Suppose you are given 6 line segments of lengths a,b,c,d,e, and f, and
you wish to form them into a tetrahedron. There may be several ways to
do this; let us assume you want the non-intersecting pairs of edges
to be {a,f}, {b,e}, and {c,d}. (If you are at liberty to connect the
edges as you see fit, then you would consider 15 permutations of this
problem.). It is clear that there are relations on {a, ..., f} which
must be satisfied if this tetrahedron is to be formed: at the very
least, the four sets of triangle inequalities must be satisfied so
that the faces {a,b,d}, {a,c,e}, {b,c,f}, {d,e,f} may be constructed.
There is an additional inequality to be satisfied, however. You can
see this easily if the lengths are a=b=c=d=e=1, f=7/4, say. Here,
the triangles {a,b,d} and {a,c,e} are isosceles triangles joined at
the edge a like a hinge. All the tetrahedra including these two faces
may be formed by swinging one triangle around the common edge.
Clearly the remaining edge -- the one joining the points of the hinge --
can have lengths only in the interval [0, sqrt(3)]. Thus this
tetrahedron is impossible even though all 12 triangle inequalities
are satisfied.
(You can vary these dimensions and retain the construction of a
1-parameter family of tetrahedra with 5 given lengths to see that the
sixth length must generally be in a narrower range than is dictated by
the triangle inequalities for the other two faces.)
The condition that the six lengths form a tetrahedron appears to be the
negativity of
AF(A+F) + BE(B+E) + CD(C+D) + (ABD + ACE + BCF + DEF)
- AF(B+C+D+E) - BE(A+C+D+F) - CD(A+B+E+F)
where I have set A=a^2, ..., F=f^2 for brevity.
My questions are these:
1. Given that the triangle inequalities are satisfied, does this
formula simplify? (i.e. is there a simpler polynomial in a, ..., f
with the property that (a+b-e>=0, ...) => (P1 >=0 iff P2 >=0) ?
It _is_ true that if you view the polynomial above as a
quadratic in F (say), then its discriminant is not identically positive,
but its positivity is forced by the triangle inequalities on the two
faces including edge a .
2. Surely this is an ancient result. Can anyone supply an old reference?

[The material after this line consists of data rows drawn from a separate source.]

/-- EPOCH_OPEN, STALL, POLL, ANSWER and DEADLOCK (R188, R189, R190): the leader opens the next epoch with its own answer in it, and an epoch that every
member has answered closes with no STALL noted; a member's STALL is noted; a POLL is answered with state and RID, also in SIMMER; an answer of a member
to the open epoch is kept, and the epoch stays open while one is missing; and DEADLOCK applies DL_POLICY, which aborts every tenant with an ARMED entry
where it says so. -/
def Obligations.StallProtocol : Prop :=
  ∀ (l : Fin 20) (v : Fin 8) (s : State) (p : Packet) (rest : List Packet), s.canon = true →
    (s.settled = true → s.mayOpen = true → s.mantelOff = false → ∃ s', exec .epochOpen s = .next s' ∧ s'.stk.everOpened = true ∧ s'.stk.sinceOpen = 0 ∧
      ((s'.stk.openEpoch = some (s.stk.epoch + 1) ∧ get none s.rt.chip s'.stk.answers = some s.ownAnswer ∧ s'.stk.stallMsg = s.stk.stallMsg) ∨
       (s'.stk.openEpoch = none ∧ s'.stk.epoch = s.stk.epoch + 1 ∧ s'.stk.stallMsg = false))) ∧
    (s.settled = true → s.rxHead l v opStallp p rest → p.stallType = 1 → s.stk.isLeader = true → s.stk.members.contains p.src = true →
      exec (.stall l v) s = .next { s.taken l v rest with stk := { s.stk with stallMsg := true } }) ∧
    (∀ n w, ({ s with pwr := { s.pwr with simmer := false } } : State).settled = true → (s.pwr.simmer = true → s.pwr.exiting = none → s.readyNow = false ∧ s.pwr.wakeEvt = false) →
      s.mantelOff = false → get [] v (s.gate l).rx = p :: rest → get [] v (s.gate l).moving = [] → p.op = opStallp → p.dst = s.rt.chip → p.src ≠ s.rt.chip →
      (s.range (l / 5)).halted = false ∨ s.pwr.simmer = true → p.stallType = 2 → s.exitFor 3 p.src 3 = some (n, w) →
      exec (.poll l v) s = .next { s.taken l v rest with mantelOut := s.mantelOut ++ [packetLoad n w .own { op := opStallp, vc := 3, dst := p.src, src := s.rt.chip, part := s.rt.part, hops := s.rt.hopLimit, tag := 0x100, sunit := sunitStoker, flits := [(stallFlit 3 (if s.stk.localStall then 1 else 0) s.rt.chip (BitVec.ofNat 32 (le p.flit0 4 4)) s.stk.rid, false)] }] }) ∧
    (∀ c, s.settledBut = true → s.rxHead l v opStallp p rest → p.stallType = 3 → s.stk.openEpoch = some (BitVec.ofNat 32 (le p.flit0 4 4)) →
      s.stk.members.contains p.src = true → get none p.src s.stk.answers = none → SMapWf (none : Option Answer) s.stk.answers = true →
      c ∈ s.stk.members → c ≠ p.src → get none c s.stk.answers = none →
      exec (.answer l v) s = .next { s.taken l v rest with stk := { s.stk with answers := put none p.src (some { stalled := le p.flit0 1 1 == 1, rid := BitVec.ofNat 32 (le p.flit0 8 4) }) s.stk.answers } }) ∧
    (s.settled = true → s.svc.mirrorEn = false → s.rxHead l v opStallp p rest → p.stallType = 4 →
      ∃ s', exec (.deadlock l v) s = .next s' ∧ s'.svc.head = s.svc.head + 1 ∧ (s.stk.dlPolicy ≠ 1 → s'.stk = s.stk) ∧
        (s.stk.dlPolicy = 1 → ∀ e ∈ s.stk.entries, e.2.state = .armed → s'.aborting e.2.tenant = true) ∧ s'.mem = s.mem ∧ s'.hobs = s.hobs ∧ s'.ranges = s.ranges)

/-- FLAGINC (R201, R229, R300): an increment by a tenant that may use the flag adds its delta modulo 2^32; one by another tenant changes no flag; no other
flag changes either way. One behind a WRITE of its sender that has not been placed yet waits. -/
def Obligations.FlagIncrements : Prop :=
  ∀ (l : Fin 20) (v : Fin 8) (s : State) (p : Packet) (rest : List Packet), s.settled = true → s.canon = true → SMapWf (0 : Word) s.flg.val = true →
    s.rxHead l v opFlagInc p rest → p.src ≠ s.rt.chip →
    (s.behindWrite p = true → exec (.flaginc l v) s = .next s) ∧
    (s.behindWrite p = false →
      ∃ s', exec (.flaginc l v) s = .next s' ∧ s' = { s with flg := s'.flg, stk := s'.stk, gates := s'.gates, ranges := s'.ranges, rt := s'.rt } ∧
        s'.flag p.arg0 = (if s.mayUseFlag p.tenant p.arg0 then s.flag p.arg0 + BitVec.ofNat 32 p.arg1 else s.flag p.arg0) ∧
        (∀ f, f ≠ p.arg0 → s'.flag f = s.flag f) ∧ (s.mayUseFlag p.tenant p.arg0 = false → s'.flg = s.flg ∧ s'.stk = s.stk))

/-- MSG (R206, R210, R214, R229, R556): the first packet of a message that its channel admits takes the slot AC names; AC and ACCEPTED rise, and its lines
leave the mantel in loads for that slot, with no byte of memory changed yet. A message refused for a closed channel places nothing and is counted; one
behind a WRITE of its sender that has not been placed yet waits. SPINE_DELIVERY of a line's acknowledgement marks the line as standing in the ring.
MESSAGE_PLACED and MESSAGE_ABANDON (R207, R208, R211): the oldest message, once placed, is counted by WP and raises NOTIFY by 1 where the channel
notifies, and a closing channel whose last message it was becomes CLOSED; an abandoned message has zero lines sent for those that are missing, and is
counted as partial. -/
def Obligations.Messages : Prop :=
  (∀ (l : Fin 20) (v : Fin 8) (s : State) (p : Packet) (rest : List Packet) (x : Channel), s.settled = true → s.canon = true →
    SMapWf ({} : Channel) s.flg.chans = true → s.rxHead l v opMsg p rest → p.src ≠ s.rt.chip → p.moffset = 0 → x = s.chan p.channel →
    (s.behindWrite p = true → exec (.msg l v) s = .next s) ∧
    (s.behindWrite p = false → s.judgeMsg x (some p.tenant) p.mlines = 0 → p.flits.length ≤ p.mlines → (∀ f ∈ p.flits, f.2 = false) →
      ∃ s', exec (.msg l v) s = .next s' ∧
        s'.chan p.channel = { x with ac := x.ac + 1, accepted := x.accepted + 1, msgs := x.msgs ++ [{ slot := x.ac.toNat % x.slots, mlines := p.mlines, src := p.src, unit := p.sunit, tag := p.tag, num := x.ac.toNat, got := List.range p.flits.length }] } ∧
        s'.mantelOut = s.mantelOut ++ lineLoads (x.slotAddr x.ac.toNat) x.tenant (fun k n => .ring p.channel x.ac.toNat k n) p.flits ∧ s'.mem = s.mem ∧
        (∀ c, c ≠ p.channel → s'.chan c = s.chan c) ∧ s'.hobs = s.hobs ∧ s'.stk = s.stk) ∧
    (s.behindWrite p = false → x.everOpen = true → p.flits.length ≤ p.mlines → s.judgeMsg x (some p.tenant) p.mlines = 2 →
      ∃ s', exec (.msg l v) s = .next s' ∧ s'.chan p.channel = { x with dropClosed := x.dropClosed + 1 } ∧ s'.mem = s.mem ∧ s'.hobs = s.hobs ∧ s'.mantelOut = s.mantelOut)) ∧
  (∀ (c : Fin 65536) (s : State) (x : Channel), s.settled = true → s.canon = true → s.mantelOff = false → SMapWf ({} : Channel) s.flg.chans = true →
    SMapWf (0 : Word) s.flg.val = true → x = s.chan c →
    (∀ (src : Fin 5) ld num o n, s.spineTurn = some src.val → (s.spineOut src).find? (fun z => z.dq == 4) = some ld → ld.kind = .ack → ld.org = .ring c num o n →
      ∃ s', exec (.spineDelivery src 4) s = .next s' ∧ s'.chan c = { x with msgs := updFirst (fun m => m.num == num && !m.placed) (fun m => m.fill o n) x.msgs } ∧ s'.mem = s.mem) ∧
    (∀ m rest, x.msgs = m :: rest → m.placed = true → x.chimney = false →
      ∃ s', exec (.messagePlaced c) s = .next s' ∧ s' = { s with flg := s'.flg, stk := s'.stk } ∧
        s'.chan c = (if x.state = .closing ∧ x.wp + 1 = x.ac then { x with wp := x.wp + 1, msgs := rest, state := .closed, frozen := x.wp + 1 - s'.flag x.rpflag } else { x with wp := x.wp + 1, msgs := rest }) ∧
        (x.notifyEn = true → s.mayUseFlag x.tenant x.notify = true → s'.flag x.notify = s.flag x.notify + 1) ∧
        (x.notifyEn = false → s'.flg.val = s.flg.val)) ∧
    (∀ slot m, s.clk.inStop = 0 → x.msgs.find? (fun m => m.slot == slot && !m.whole) = some m →
      ∃ s', exec (.messageAbandon c slot) s = .next s' ∧
        s'.chan c = { x with partials := x.partials + 1, msgs := updFirst (fun m => m.slot == slot && !m.whole) (fun m => { m with got := List.range m.mlines, abandoned := true }) x.msgs } ∧
        s'.mantelOut = s.mantelOut ++ ((List.range m.mlines).filter fun i => !m.got.contains i).flatMap (fun i => lineLoads (x.slotAddr m.slot + 64 * i) x.tenant (fun k n => .ring c m.num (i + k) n) [(List.replicate 64 0, false)]) ∧
        s'.mem = s.mem ∧ s'.hobs = s.hobs ∧ s'.stk = s.stk ∧ s'.flg.val = s.flg.val))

3. Is there a fairly geometric derivation of this formula? I must
confess I derived this condition by the heresy of introducing coordinates.
4. What about higher dimensional simplices?
dave
==============================================================================
To: rusin@vesuvius.math.niu.edu (Dave Rusin)
From: trailler@aol.com (Trailler)
Subject: Re: Tetrahedral Inequality (and Tetrahedral Volume!)
Date: 26 May 1998 05:24:14 GMT
Newsgroups: sci.math
This same expression turned up when I was working a (96?) putnam problem ( to
show that there is no tetrahedron all of whose edges have odd length with
integral volume.)
Moreover in the few cases I checked it seemed like if I call dave's expression
K = AF(A+F) + BE(B+E) + CD(C+D) + (ABD + ACE + BCF + DEF)
- AF(B+C+D+E) - BE(A+C+D+F) - CD(A+B+E+F)
where A=a^2, ..., F=f^2, as defined in dave's original message,
then the volume of the tetrahedron
V = sqrt (-K)/12.
Which would be consistent with dave's theorem, since obviously if the 6 edges
form a tetrahedron the volume must be nonnegative, so K <= 0. (And which, if
true, led to a trivial proof of the putnam problem, since if a,b,c,d,e,f are
odd, A=B=...=F = 1 mod 4, so K = 2 mod 4 and hence can't be a perfect square.)
This is a 3d analog of the formula for the area of a triangle given edges a,b,c
in terms of the semiperimeter A = sqrt (s(s-a)(s-b)(s-c))
I didn't want to crank through the coordinate algebra necessary to prove this
volume formula, so it remains a hypothesis.
So I too second the questions:
--is this an old result?
--does it simplify?
--is there a simple geometrical proof?
in Message-id: <6kcju8$3cc$1@gannett.math.niu.edu>
rusin@vesuvius.math.niu.edu (Dave Rusin) wrote:
[original post slightly edited within this follow-up. -- djr]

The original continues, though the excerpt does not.